- _Instructions to follow_: From the entries below, output the line with "t.get F.HLS_PORT_STAT_LANE_LOCK p" and each following line up to and including the line with "(s.host.swatch = none", exactly as written.

- _Supplied information_:

/-- Installing a pattern. -/
def Obligations.Installing : Prop :=
  ∀ s : State,
    (∀ (slot : BitVec 2) (source : Bool),
      let busy := (s.pickState ≠ 0 ∧ s.pickState ≠ 4) ∨ s.loaderRuns = true ∨ s.opRuns = true ∨ s.activeSlot = some slot.toNat
      (busy → answers (.install slot source) s fun t => t.get F.WRP_INSTALL_STAT_RESULT = 3 ∧ onlyRegs s t [R.WRP_INSTALL, R.WRP_INSTALL_STAT]) ∧
      (¬ busy → answers (.install slot source) s fun t => t.get F.WRP_INSTALL_STAT_RESULT = 1 ∧ t.get F.WRP_STATUS_INSTALL_BUSY = 1 ∧
        t.get F.WRP_INSTALL_STAT_TILES = 0 ∧ t.tiles = s.tiles ∧ t.ld.store = s.ld.store ∧
        ∃ i, t.ld.install = some i ∧ i.slot = slot.toNat ∧ i.stage = 0 ∧ i.fetch.want = 1024 ∧ i.fetch.off = 0 ∧ i.fetch.src = (if source then 1 else 0))) ∧
    (s.ld.install = none → (∀ bad, keepsAll (.installComplete bad) s) ∧ keepsAll .linkLost s) ∧
    (∀ i, s.ld.install = some i →
      let stopped := fun (t : State) (code : Nat) => t.ld.install = none ∧ t.get F.WRP_STATUS_INSTALL_BUSY = 0 ∧
        t.get F.WRP_INSTALL_STAT_RESULT = code ∧ t.tiles = s.tiles ∧ t.ld.store = s.ld.store
      let whole := (mapTilesOf (recSec i.record 1)).all fun a => imageWhole (tImage i.slot (s.tile a))
      (answers .linkLost s fun t => stopped t 26 ∧ ∀ n, n < 4 → t.slotState n = s.slotState n) ∧
      (s.ld.load = none → answers .wrpAbort s fun t => stopped t 25 ∧ ∀ n, n < 4 → t.slotState n = s.slotState n) ∧
      ((i.stage ≠ 2 ∨ i.tiles ≠ []) → ∀ bad, keepsAll (.installComplete bad) s) ∧
      (i.stage = 2 → i.tiles = [] → i.slot < 4 →
        (whole = false → ∀ bad, answers (.installComplete bad) s fun t => stopped t 16 ∧ t.slotState i.slot = s.slotState i.slot) ∧
        (∀ a, answers (.installComplete (some a)) s fun t => stopped t 16 ∧ t.slotState i.slot = s.slotState i.slot) ∧
        (whole = true → answers (.installComplete none) s fun t => stopped t 2 ∧ t.slotState i.slot = 2))) ∧
    (s.ld.install = none → s.ld.load = none → keepsAll .wrpAbort s)

/-- Loading a pattern. -/
def Obligations.Loading : Prop :=
  ∀ s : State,
    (∀ slot : BitVec 2,
      let busy := s.pickState ≠ 0 ∨ s.opRuns = true ∨ s.loaderRuns = true
      let r := s.record slot.toNat
      let p := recPattern r 0
      (busy → answers (.load slot) s fun t => t.get F.WRP_LOAD_STAT_RESULT = 3 ∧ onlyRegs s t [R.WRP_LOAD, R.WRP_LOAD_STAT]) ∧
      (¬ busy → s.slotState slot.toNat ≠ 2 → answers (.load slot) s fun t => t.get F.WRP_LOAD_STAT_RESULT = 4 ∧
        onlyRegs s t [R.WRP_LOAD, R.WRP_LOAD_STAT]) ∧
      (∀ code item, ¬ busy → s.slotState slot.toNat = 2 → s.get F.WRP_STATUS_LOADED = 0 → s.recordCheck slot.toNat r p = some (code, item) →
        answers (.load slot) s fun t => t.get F.WRP_LOAD_STAT_RESULT = code ∧ t.get F.WRP_STATUS_LOADED = 0 ∧ t.get F.WRP_STATUS_LOAD_BUSY = 0 ∧
          t.ld.load = none ∧ t.pat = s.pat ∧ t.tiles = s.tiles ∧ t.get F.SNT_STATUS_REF_VALID = 0) ∧
      (let p1 := { p with variant := (s.newCover p).variantOf p }
       ¬ busy → s.slotState slot.toNat = 2 → s.get F.WRP_STATUS_LOADED = 0 → s.recordCheck slot.toNat r p = none → p.digest = s.ld.lastDigest →
        s.tiles = [] → (∀ q : Fin 16, p1.uses q.val = true → s.regionOn q.val = true ∧ s.domOn (32 + q.val) = true) →
        answers (.load slot) s fun t => t.pat = p1 ∧ t.ld.load = some (slot.toNat, s.timeUs) ∧ t.get F.WRP_LOAD_STAT_RESULT = 1 ∧
          t.get F.WRP_STATUS_LOAD_BUSY = 1 ∧ t.get F.WRP_STATUS_LOADED = 0 ∧ t.tiles = []) ∧
      (let p1 := { p with variant := (s.newCover p).variantOf p }
       ¬ busy → s.slotState slot.toNat = 2 → s.get F.WRP_STATUS_LOADED = 0 → s.recordCheck slot.toNat r p = none →
        (∀ q : Fin 16, p1.uses q.val = true → s.domOn (32 + q.val) = true ∧ s.get F.VPA_DOM_STAT_STATE q.val ≠ 6 ∧
          s.get F.VPA_DOM_STAT_STATE (16 + q.val) ≠ 6) →
        answers (.load slot) s fun t => t.pat = p1 ∧ t.ld.load = some (slot.toNat, s.timeUs) ∧ t.get F.WRP_LOAD_STAT_RESULT = 1 ∧
          t.get F.WRP_STATUS_LOAD_BUSY = 1 ∧ t.get F.WRP_STATUS_LOADED = 0)) ∧
    (s.ld.load ≠ none → answers .wrpAbort s fun t => t.ld.load = none ∧ t.get F.WRP_LOAD_STAT_RESULT = 25 ∧
      t.get F.WRP_STATUS_LOAD_BUSY = 0 ∧ t.tiles = s.tiles ∧ t.pat = s.pat) ∧
    (∀ rtt, s.ld.load = none → keepsAll (.loadComplete rtt) s) ∧
    (∀ (rtt : List (BitVec 8)) (slot start : Nat), s.ld.load = some (slot, start) → slot < 4 →
      let s1 := (s.writeTables slot).showRtt (rtt.map BitVec.toNat)
      let measured := fun (t : State) => ∀ f, f < 60 → t.get (F.PCK_STROBE_CAL_RTT.nth f) = (rtt.map BitVec.toNat).getD f 0
      (s.loadReady = false → keepsAll (.loadComplete rtt) s) ∧
      (∀ code tile item, s.loadReady = true → s.get F.WRP_STATUS_LOADED = 0 → code < 32 → s1.routeCheck slot (rtt.map BitVec.toNat) = some (code, tile, item) →
        answers (.loadComplete rtt) s fun t => t.ld.load = none ∧ t.get F.WRP_LOAD_STAT_RESULT = code ∧ t.get F.WRP_STATUS_LOAD_BUSY = 0 ∧
          t.get F.WRP_STATUS_LOADED = 0 ∧ t.tiles = s.tiles ∧ measured t) ∧
      (∀ s2, s.loadReady = true → s.failedRegions = [] → s1.routeCheck slot (rtt.map BitVec.toNat) = none → s1.reapplyAll = some s2 →
        answers (.loadComplete rtt) s fun t => t.ld.load = none ∧ t.get F.WRP_LOAD_STAT_RESULT = 2 ∧ t.get F.WRP_STATUS_LOAD_BUSY = 0 ∧
          t.get F.WRP_STATUS_LOADED = 1 ∧ t.get F.WRP_STATUS_ACTIVE_SLOT = slot ∧ t.pat = s.pat ∧ t.nvw.log = s.nvw.log ∧ measured t))

/-- Warp messages, the tile window and the bridge. -/
def Obligations.WarpAndWindow : Prop :=
  ∀ s : State,
    (∀ (f : Fin 60) (msg : List (BitVec 8)),
      let n := smGet 0 f.val s.ld.resends
      (s.vsOn f.val = false → keepsAll (.warpMessage f msg) s) ∧
      (s.vsOn f.val = true → goodCopy msg = true → answers (.warpMessage f msg) s fun t => smGet 0 f.val t.ld.resends = 0 ∧ t = { s with ld := t.ld } ∧
        ∀ g, g ≠ f.val → smGet 0 g t.ld.resends = smGet 0 g s.ld.resends) ∧
      (s.vsOn f.val = true → goodCopy msg = false → n < 3 → answers (.warpMessage f msg) s fun t => smGet 0 f.val t.ld.resends = n + 1 ∧
        setsFld { s with ld := t.ld } t F.WRP_EP_STAT_RESENDS f.val (min (2 ^ F.WRP_EP_STAT_RESENDS.w - 1) (s.get F.WRP_EP_STAT_RESENDS f.val + 1))) ∧
      (s.vsOn f.val = true → goodCopy msg = false → 3 ≤ n → answers (.warpMessage f msg) s fun t => smGet 0 f.val t.ld.resends = 0 ∧
        setsFld { s with ld := t.ld } t F.WRP_STATUS_LINK_ERR 0 1)) ∧
    (∀ (port : Fin 16) (tag : BitVec 12) (off : BitVec 14) (data : BitVec 32),
      let o := off.toNat / 4 * 4
      let a := s.get F.WRP_TWIN_SEL_ADDR
      let read := Instr.tileWindowAccess port tag false off data
      let write := Instr.tileWindowAccess port tag true off data
      (tileOk a = true → s.tileDead a = true → answers read s fun t =>
        t = { s with host := { s.host with stalls := s.host.stalls ++ [⟨port.val, tag.toNat, false, a, o⟩] } }) ∧
      (∀ w, tileOk a = true → s.tileDead a = false → o < 256 → s.tilWord a o = some w → 0x110000 + o ≠ R.TIL_NVW_LOG →
        answers read s fun t => t = { s with out := s.out ++ [.regCpl port.val tag.toNat 0 (leBytes 4 w.toNat)] }) ∧
      (∀ q r w, tileOk a = true → s.get F.WRP_TWIN_SEL_BCAST = 0 → s.tilTarget a o data = .write q r w →
        (reslKept (0x110000 + q) r w = false → exec write s = .fault .reslWrite) ∧
        (reslKept (0x110000 + q) r w = true → s.tileDead a = true → s.darnedLoad a o data = false → answers write s fun t =>
          t = { s with host := { s.host with stalls := s.host.stalls ++ [⟨port.val, 0, true, a, o⟩] } }) ∧
        (reslKept (0x110000 + q) r w = true → s.tileDead a = false → 0x110000 + q ≠ R.TIL_CTRL → answers write s fun t =>
          (∀ b, b ≠ a → t.tile b = s.tile b) ∧
          bankReg (rkey (0x110000 + q) 0) (t.tile a).regs = written r r.rw (bankReg (rkey (0x110000 + q) 0) (s.tile a).regs) w ∧
          tileSameRegs (s.tile a) (t.tile a) [rkey (0x110000 + q) 0, rkey R.TIL_HAZ_CAP 0] ∧
          (0x110000 + q ≠ R.TIL_HAZ → tileSameRegs (s.tile a) (t.tile a) [rkey (0x110000 + q) 0])))) ∧
    (s.host.stalls = [] → keepsAll .bridgeTimeout s) ∧
    (∀ x xs, s.host.stalls = x :: xs → answers .bridgeTimeout s fun t => t.host.stalls = xs ∧ t.get F.WRP_STATUS_BRIDGE_ERR = 1 ∧
      t.get F.WRP_BRIDGE_COUNT_STALLS = min (2 ^ F.WRP_BRIDGE_COUNT_STALLS.w - 1) (s.get F.WRP_BRIDGE_COUNT_STALLS + 1) ∧ t.tiles = s.tiles ∧
      (s.get F.WRP_STATUS_BRIDGE_ERR = 0 → x.off < 2 ^ 14 → t.get F.WRP_TWIN_CAP1_OFFSET = x.off) ∧
      if x.write then t.get F.HLS_STATUS_REG_ERR = 1 ∧ t.out = s.out else t.out = s.out ++ [.regCpl x.port x.tag 1 (leBytes 4 0xFFFFFFFF)]) ∧
    (answers .wrpClrCounts s fun t => onlyBank s t ∧ t.get F.WRP_BRIDGE_COUNT_STALLS = 0 ∧ (∀ f, f < 60 → t.get F.WRP_EP_STAT_RESENDS f = 0 ∧
      t.get F.WRP_EP_STAT_STATE f = s.get F.WRP_EP_STAT_STATE f) ∧
      ∀ k, k % 2 ^ 26 ∉ [R.WRP_BRIDGE_COUNT, R.WRP_EP_STAT] → bankReg k t.bank = bankReg k s.bank)

/-- Flits and retry of the Helsia link. -/
def Obligations.HelsiaFlits : Prop :=
  ∀ (s : State) (port : Fin 16),
    let p := port.val
    let next := smGet 0 p s.host.rxSeq
    let naked := fun (t : State) => smGet false p t.host.nakOut = true ∧
      t.out = s.out ++ (if smGet false p s.host.nakOut then [] else [.ack p ((next + 4095) % 4096) true 0 0 0]) ∧ smGet 0 p t.host.rxSeq = next
    let counted := fun (t : State) (f : Fld) (n : Nat) => t.get f p = min (2 ^ f.w - 1) (s.get f p + n)
    (s.portLive p = false → (∀ slip ue ce bytes, keepsAll (.flit port slip ue ce bytes) s) ∧ (∀ a, keepsAll (.helsiaNak port a) s) ∧
      keepsAll (.helsiaAckTimeout port) s ∧ keepsAll (.helsiaRetrain port) s) ∧
    (s.portLive p = true → ∀ (ce : BitVec 16) (bytes : List (BitVec 8)),
      (∀ ue, answers (.flit port true ue ce bytes) s fun t => naked t ∧ t.get F.CLK_STATUS_XOVR = 1 ∧
        t.get F.CLK_XCLASS_STAT_OVERRUNS 7 = min (2 ^ F.CLK_XCLASS_STAT_OVERRUNS.w - 1) (s.get F.CLK_XCLASS_STAT_OVERRUNS 7 + 1)) ∧
      (answers (.flit port false true ce bytes) s fun t => naked t ∧ counted t F.HLS_PORT_FEC_CE_CE ce.toNat ∧ counted t F.HLS_PORT_FEC_UE_UE 1) ∧
      ((bytes.length ≠ 256 ∨ leNat (bytes.drop 252) ≠ crc32 (bytes.take 252)) → answers (.flit port false false ce bytes) s fun t =>
        naked t ∧ counted t F.HLS_PORT_FEC_CE_CE ce.toNat ∧ counted t F.HLS_PORT_CRC_CRC 1) ∧
      (let h := leNat (bytes.take 8)
       let seq := bitsOf h 8 12
       let tc := bitsOf h 4 2
       let full := tc < 3 ∧ clsCredits tc ≤ s.rxHeld p tc
       bytes.length = 256 → leNat (bytes.drop 252) = crc32 (bytes.take 252) → h % 16 = 1 →
        (seq = next → ¬ full → (bitAt h 6 = false ∨ (tc ≠ 3 ∧ txnOk (s.portRole p) (leNat (sliceB bytes 8 1) % 16) = true)) →
          answers (.flit port false false ce bytes) s fun t =>
            t.out = s.out ++ [.ack p seq false (s.creditsBack p h 0) (s.creditsBack p h 1) (s.creditsBack p h 2)] ∧
            smGet 0 p t.host.rxSeq = (next + 1) % 4096 ∧ smGet false p t.host.nakOut = false ∧
            t.rxHeld p tc = (if tc = 3 ∨ bitAt h 7 = true then 0 else s.rxHeld p tc + 1) ∧ counted t F.HLS_PORT_FEC_CE_CE ce.toNat) ∧
        (seq = next → full → answers (.flit port false false ce bytes) s fun t => naked t ∧ ∀ c, t.rxHeld p c = s.rxHeld p c) ∧
        (seq ≠ next → (next + 4096 - seq) % 4096 ≤ 1024 → answers (.flit port false false ce bytes) s fun t => t.out = s.out ∧
          smGet 0 p t.host.rxSeq = next ∧ counted t F.HLS_PORT_FEC_CE_CE ce.toNat) ∧
        (seq ≠ next → 1024 < (next + 4096 - seq) % 4096 → answers (.flit port false false ce bytes) s fun t => naked t))) ∧
    (s.portLive p = true →
      let again := fun (u t : State) =>
        let n := u.acked p
        if u.flitsSent p ≤ n then t = u
        else t.out = u.out ++ [.resend p (n % 4096) (u.flitsSent p - n)] ∧ t.get F.HLS_PORT_RETRY_REPLAYS p =
            min (2 ^ F.HLS_PORT_RETRY_REPLAYS.w - 1) (u.get F.HLS_PORT_RETRY_REPLAYS p + 1) ∧ (smGet (0, 0) p t.host.resent).1 = n
      (answers (.helsiaAckTimeout port) s fun t => again s t) ∧
      (∀ a : BitVec 12, answers (.helsiaNak port a) s fun t => again (s.ackTo p a.toNat) t) ∧
      (let r := smGet (0, 0) p s.host.resent
       let due := 8 ≤ r.2 ∧ r.1 = s.acked p
       (¬ due → keepsAll (.helsiaRetrain port) s) ∧
       (due → answers (.helsiaRetrain port) s fun t => t.portState p = 2 ∧ t.get F.HLS_STATUS_RETRAIN = 1 ∧ counted t F.HLS_PORT_RETRY_RETRAINS 1 ∧
          (s.portState p = 4 → smGet false p t.host.disableNext = true))))

/-- Training of a Helsia port and its loss. -/
def Obligations.HelsiaTraining : Prop :=
  ∀ (s : State) (port : Fin 16),
    let p := port.val
    (∀ (result : Fin 3) (rtt : BitVec 16), (s.vxOn p = false ∨ 2 < s.portState p) → keepsAll (.helsiaTrainingComplete port result rtt) s) ∧
    (s.vxOn p = true → s.portState p ≤ 2 → smGet false p s.host.disableNext = false → ∀ rtt : BitVec 16,
      (rtt.toNat ≤ 2000 → answers (.helsiaTrainingComplete port 0 rtt) s fun t => t.portState p = 3 ∧ t.get F.HLS_PORT_RTT_RTT_NS p = rtt.toNat ∧
        t.get F.HLS_PORT_STAT_LANE_LOCK p = 255 ∧ smGet 0 p t.host.trainFails = 0 ∧ t.portRole p = s.portRole p) ∧
      (∀ result : Fin 3, (result = 1 ∨ (result = 0 ∧ 2000 < rtt.toNat)) →
        (smGet 0 p s.host.trainFails < 2 → answers (.helsiaTrainingComplete port result rtt) s fun t => t.portState p = s.portState p ∧
          smGet 0 p t.host.trainFails = smGet 0 p s.host.trainFails + 1) ∧
        (2 ≤ smGet 0 p s.host.trainFails → answers (.helsiaTrainingComplete port result rtt) s fun t => t.portState p = 6 ∧
          t.get F.HLS_STATUS_PORT_FAIL = 1 ∧ smGet 0 p t.host.trainFails = 0)) ∧
      (answers (.helsiaTrainingComplete port 2 rtt) s fun t => t.portState p = 0)) ∧
    (s.host.swatch = none → s.dmp.run = none → smGet false p s.host.disableNext = false →
      ((s.portState p = 2 ∨ s.portState p = 3) → answers (.partnerLost port) s fun t => t.portState p = 1 ∧ t.portRole p = s.portRole p) ∧
      (s.portState p = 4 → answers (.partnerLost port) s fun t => t.portState p = 5) ∧
      (s.portRole p = 1 → s.portState p = 3 → answers (.hostPortLost port) s fun t => t.portState p = 1)) ∧
    ((s.portState p = 0 ∨ s.portState p = 1 ∨ s.portState p = 5 ∨ s.portState p = 6) → keepsAll (.partnerLost port) s) ∧
    ((s.portRole p ≠ 1 ∨ s.portLive p = false) → keepsAll (.hostPortLost port) s)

- _Your solution_:
        t.get F.HLS_PORT_STAT_LANE_LOCK p = 255 ∧ smGet 0 p t.host.trainFails = 0 ∧ t.portRole p = s.portRole p) ∧
      (∀ result : Fin 3, (result = 1 ∨ (result = 0 ∧ 2000 < rtt.toNat)) →
        (smGet 0 p s.host.trainFails < 2 → answers (.helsiaTrainingComplete port result rtt) s fun t => t.portState p = s.portState p ∧
          smGet 0 p t.host.trainFails = smGet 0 p s.host.trainFails + 1) ∧
        (2 ≤ smGet 0 p s.host.trainFails → answers (.helsiaTrainingComplete port result rtt) s fun t => t.portState p = 6 ∧
          t.get F.HLS_STATUS_PORT_FAIL = 1 ∧ smGet 0 p t.host.trainFails = 0)) ∧
      (answers (.helsiaTrainingComplete port 2 rtt) s fun t => t.portState p = 0)) ∧
    (s.host.swatch = none → s.dmp.run = none → smGet false p s.host.disableNext = false →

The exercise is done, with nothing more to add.